EXERCISE AIM » Each line shown below should be copied exactly.
[INPUT MATERIAL — start]
-- ==== Sys2Proof/WellFormed.lean ====
section
/-! DEFINITION. When a command's operands fit the fields of the command word (30_encoding.md R80). -/

namespace Sys2Proof

/-- The operands fit their fields: NK has 4 bits (R84), BIDX has 16 (R85). An NK outside 4, 5, 6, 8 is well-formed:
it is a key-length error of KEYEXP, not an illegal encoding (R84). -/
def Instr.wellFormed : Instr → Bool
  | .nop => true
  | .keyexp _ nk => nk < 16
  | .encb bidx => bidx < 65536
  | .decb bidx => bidx < 65536
  | .cbcenc _ => true
  | .cbcdec _ => true
  | .mac => true

end Sys2Proof
end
[INPUT MATERIAL — finish]
ANSWER FOR THE TASK »
-- ==== Sys2Proof/WellFormed.lean ====
section
/-! DEFINITION. When a command's operands fit the fields of the command word (30_encoding.md R80). -/

namespace Sys2Proof

/-- The operands fit their fields: NK has 4 bits (R84), BIDX has 16 (R85). An NK outside 4, 5, 6, 8 is well-formed:
it is a key-length error of KEYEXP, not an illegal encoding (R84). -/
def Instr.wellFormed : Instr → Bool
  | .nop => true
  | .keyexp _ nk => nk < 16
  | .encb bidx => bidx < 65536
  | .decb bidx => bidx < 65536
  | .cbcenc _ => true
  | .cbcdec _ => true
  | .mac => true

end Sys2Proof
end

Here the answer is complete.